FIG. 1A is a cross-sectional view showing a radial bearing according to an embodiment of the present invention broken along an axial direction. (B) is sectional drawing which fracture | ruptures and shows the radial bearing in the Example along a diameter direction.

FIG. 2A is a cross-sectional view showing a structure in which the radial bearing of the same embodiment is incorporated in a power generator / motor cut along the axial direction. (B) is sectional drawing which fractures | ruptures and shows the same structure along a diameter direction.

FIG. 3A is a cross-sectional view showing a conventional generator / electric motor incorporating a bearing. 3B is a sectional view taken along line XX of FIG.

FIG. 4 is a diagram showing an operation mode of a conventional generator / motor.

FIG. 5 is a diagram showing the relationship between the magnetic force of a high temperature superconductor and the magnetic force of a magnet.

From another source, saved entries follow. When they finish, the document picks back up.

-- ==== Sys2Proof/Laws/Bits.lean ====
section
/-! SUPPORT. Bit strings, bytes and symbols: the small lemmas of Machine/Operands.lean
(00_scope.md R11, 20_memory.md R59, 30_encoding.md R90). -/

namespace Sys2Proof.Machine

@[simp] theorem msbf_zero (v : Nat) : msbf 0 v = [] := rfl

theorem msbf_succ (n v : Nat) : msbf (n + 1) v = v.testBit n :: msbf n v := rfl

@[simp] theorem msbf_length (n v : Nat) : (msbf n v).length = n := by
  induction n with
  | zero => rfl
  | succ n ih => simp [msbf_succ, ih]

theorem msbf_one_toNat (b : Bool) : msbf 1 b.toNat = [b] := by cases b <;> rfl

theorem bitsVal_foldl (bs : Bits) (acc : Nat) :
    bs.foldl (fun acc b => 2 * acc + b.toNat) acc = acc * 2 ^ bs.length + bitsVal bs := by
  unfold bitsVal
  induction bs generalizing acc with
  | nil => simp
  | cons b bs ih => simp only [List.foldl_cons, List.length_cons]; rw [ih, ih (2 * 0 + b.toNat)]; ring

@[simp] theorem bitsVal_nil : bitsVal [] = 0 := rfl

theorem bitsVal_cons (b : Bool) (bs : Bits) : bitsVal (b :: bs) = b.toNat * 2 ^ bs.length + bitsVal bs := by
  conv_lhs => unfold bitsVal
  simp only [List.foldl_cons]
  rw [bitsVal_foldl]; simp

theorem bitsVal_lt (bs : Bits) : bitsVal bs < 2 ^ bs.length := by
  induction bs with
  | nil => simp
  | cons b bs ih => rw [bitsVal_cons, List.length_cons, pow_succ]; cases b <;> simp <;> omega

theorem bitsVal_msbf (n v : Nat) : bitsVal (msbf n v) = v % 2 ^ n := by
  induction n with
  | zero => simp [Nat.mod_one]
  | succ n ih =>
    rw [msbf_succ, bitsVal_cons, msbf_length, ih, Nat.mod_pow_succ, Nat.testBit_eq_decide_div_mod_eq]
    rcases Nat.mod_two_eq_zero_or_one (v / 2 ^ n) with h | h <;> simp [h]
    omega

theorem msbf_bitsVal (bs : Bits) : msbf bs.length (bitsVal bs) = bs := by
  induction bs with
  | nil => rfl
  | cons b bs ih =>
    have hlt := bitsVal_lt bs
    rw [List.length_cons, msbf_succ]
    congr 1
    · rw [bitsVal_cons, Nat.mul_comm, Nat.testBit_two_pow_mul_add _ hlt]
      cases b <;> simp
    · have low : ∀ n v w : Nat, (∀ i, i < n → v.testBit i = w.testBit i) → msbf n v = msbf n w := by
        intro n
        induction n with
        | zero => intros; rfl
        | succ n ihn => intro v w h; rw [msbf_succ, msbf_succ, h n (by omega), ihn v w fun i hi => h i (by omega)]
      rw [low _ _ (bitsVal bs) ?_, ih]
      intro i hi
      rw [bitsVal_cons, Nat.mul_comm, Nat.testBit_two_pow_mul_add _ hlt]
      simp [hi]

theorem bitsVal_ofNat_msbf (n : Nat) (v : BitVec n) : BitVec.ofNat n (bitsVal (msbf n v.toNat)) = v := by
  rw [bitsVal_msbf, Nat.mod_eq_of_lt v.isLt, BitVec.ofNat_toNat, BitVec.setWidth_eq]

/-! ### Bytes -/

theorem bitsToBytes_byte (bs rest : Bits) (h : bs.length = 8) :
    bitsToBytes (bs ++ rest) = BitVec.ofNat 8 (bitsVal bs) :: bitsToBytes rest := by
  match bs, h with
  | [_, _, _, _, _, _, _, _], _ => simp [bitsToBytes]

theorem bitsToBytes_short (bs : Bits) (h : bs.length < 8) : bitsToBytes bs = [] := by
  unfold bitsToBytes
  split
  · simp at h; omega
  · rfl

@[simp] theorem bytesToBits_nil : bytesToBits [] = [] := rfl

theorem bytesToBits_cons (b : Byte) (bs : List Byte) :
    bytesToBits (b :: bs) = msbf 8 b.toNat ++ bytesToBits bs := rfl

theorem bytesToBits_append (as bs : List Byte) : bytesToBits (as ++ bs) = bytesToBits as ++ bytesToBits bs := by
  simp [bytesToBits]

@[simp] theorem bytesToBits_length (bs : List Byte) : (bytesToBits bs).length = 8 * bs.length := by
  induction bs with
  | nil => rfl
  | cons b bs ih => rw [bytesToBits_cons, List.length_append, msbf_length, ih, List.length_cons]; omega

theorem bitsToBytes_msbf (b : Byte) (rest : Bits) :
    bitsToBytes (msbf 8 b.toNat ++ rest) = b :: bitsToBytes rest := by
  rw [bitsToBytes_byte _ _ (msbf_length 8 _), bitsVal_ofNat_msbf]

theorem bitsToBytes_bytesToBits (bs : List Byte) : bitsToBytes (bytesToBits bs) = bs := by
  induction bs with
  | nil => rfl
  | cons b bs ih => rw [bytesToBits_cons, bitsToBytes_msbf, ih]

/-- A bit string is its whole bytes and fewer than 8 bits after them. -/
theorem bits_split (bs : Bits) :
    ∃ tail : Bits, bs = bytesToBits (bitsToBytes bs) ++ tail ∧ tail.length = bs.length % 8 := by
  induction h : bs.length using Nat.strongRecOn generalizing bs with
  | _ n ih =>
    subst h
    by_cases hs : bs.length < 8
    · exact ⟨bs, by simp [bitsToBytes_short bs hs], by omega⟩
    · have hb : (bs.take 8).length = 8 := by simp; omega
      obtain ⟨tail, ht, hl⟩ := ih (bs.drop 8).length (by simp; omega) (bs.drop 8) rfl
      refine ⟨tail, ?_, by rw [hl]; simp; omega⟩
      have e := bitsToBytes_byte (bs.take 8) (bs.drop 8) hb
      rw [List.take_append_drop] at e
      rw [e, bytesToBits_cons]
      have hv : (BitVec.ofNat 8 (bitsVal (bs.take 8))).toNat = bitsVal (bs.take 8) := by
        have := bitsVal_lt (bs.take 8)
        rw [hb] at this
        simp only [BitVec.toNat_ofNat]
        exact Nat.mod_eq_of_lt this
      have hm := msbf_bitsVal (bs.take 8)
      rw [hb] at hm
      rw [hv, hm, List.append_assoc, ← ht, List.take_append_drop]

theorem bitsToBytes_length (bs : Bits) : (bitsToBytes bs).length = bs.length / 8 := by
  obtain ⟨tail, h, hl⟩ := bits_split bs
  have := congrArg List.length h
  rw [List.length_append, bytesToBits_length, hl] at this
  omega

theorem bytesToBits_bitsToBytes (bs : Bits) (h : bs.length % 8 = 0) : bytesToBits (bitsToBytes bs) = bs := by
  obtain ⟨tail, ht, hl⟩ := bits_split bs
  rw [h, List.length_eq_zero_iff] at hl
  rw [hl, List.append_nil] at ht
  exact ht.symm

/-! ### Symbols -/

theorem symbolOf_val (x : Symbol) : symbolOf (BitVec.ofNat 9 x.val) = some x := by
  have hx := x.isLt
  have : (BitVec.ofNat 9 x.val).toNat = x.val := by simp; omega
  simp [symbolOf, this]

theorem symbolOf_none {v : BitVec 9} : symbolOf v = none ↔ 257 ≤ v.toNat := by
  unfold symbolOf; split <;> simp_all

theorem byteSymbol_inj {a b : Byte} : byteSymbol a = byteSymbol b ↔ a = b := by
  simp [byteSymbol, Fin.ext_iff, BitVec.toNat_eq]

theorem byteSymbol_ne_sent (b : Byte) : byteSymbol b ≠ Config.sent := by
  have := b.isLt
  simp only [byteSymbol, Config.sent, ne_eq, Fin.ext_iff]
  show ¬ b.toNat = 256
  omega

/-- Every symbol is the sentinel or a byte value. -/
theorem symbol_cases (x : Symbol) : x = Config.sent ∨ ∃ b, x = byteSymbol b := by
  by_cases h : x.val = 256
  · exact .inl (Fin.ext h)
  · refine .inr ⟨BitVec.ofNat 8 x.val, Fin.ext ?_⟩
    have := x.isLt
    simp [byteSymbol]; omega

end Sys2Proof.Machine
end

FIG. 6 is a diagram showing a crystal structure of a high temperature superconductor.

FIG. 7A is a diagram showing a conventional bearing. (B) is a figure which shows the bearing of a prior art example.

[Explanation of Codes] 1 ... Container, 2 ... Rotor shaft, 3 ... Flywheel, 7 ... Permanent magnet, 8 ... Bearing, 9 ... Permanent magnet, 10 ... Bearing, 21 ... Radial bearing, 22 ... Bush, 23 ... High temperature Superconductor 24 ... Magnet holder, 25 ... Permanent magnet.

 ─────────────────────────────────────────────────── ─── Continuation of the front page (72) Masaharu Minami 2-1-1, Niihama, Arai-cho, Takasago, Hyogo Prefecture Mitsubishi Heavy Industries, Ltd. Takasago Laboratory (72) Inventor, Makoto Takenaka 2--1, Niihama, Arai-cho, Takasago, Hyogo Prefecture No. 1 Mitsubishi Heavy Industries, Ltd. Takasago Laboratory (72) Inventor Masao Takahashi 2-1-1 Niihama, Arai-cho, Takasago-shi, Hyogo Prefecture Mitsubishi Heavy Industries Ltd. Takasago Laboratory (72) Inventor Yu Kawashima Niihama, Arai-cho, Takasago-shi Hyogo Prefecture 1-1 Mitsubishi Heavy Industries, Ltd. Takasago Plant (72) Inventor Tatsuya Sato 2-1-1, Niihama, Arai-cho, Takasago, Hyogo Prefecture Mitsubishi Heavy Industries Ltd. Takasago Plant

Claims (1)

[Claims] 1. In a bearing that rotatably supports a rotating body in combination with a magnet provided on the rotating body, a surface having a higher critical current value than other surfaces is the same as the central axis of the rotating body. A radial bearing having a high-temperature superconductor arranged in a facing direction.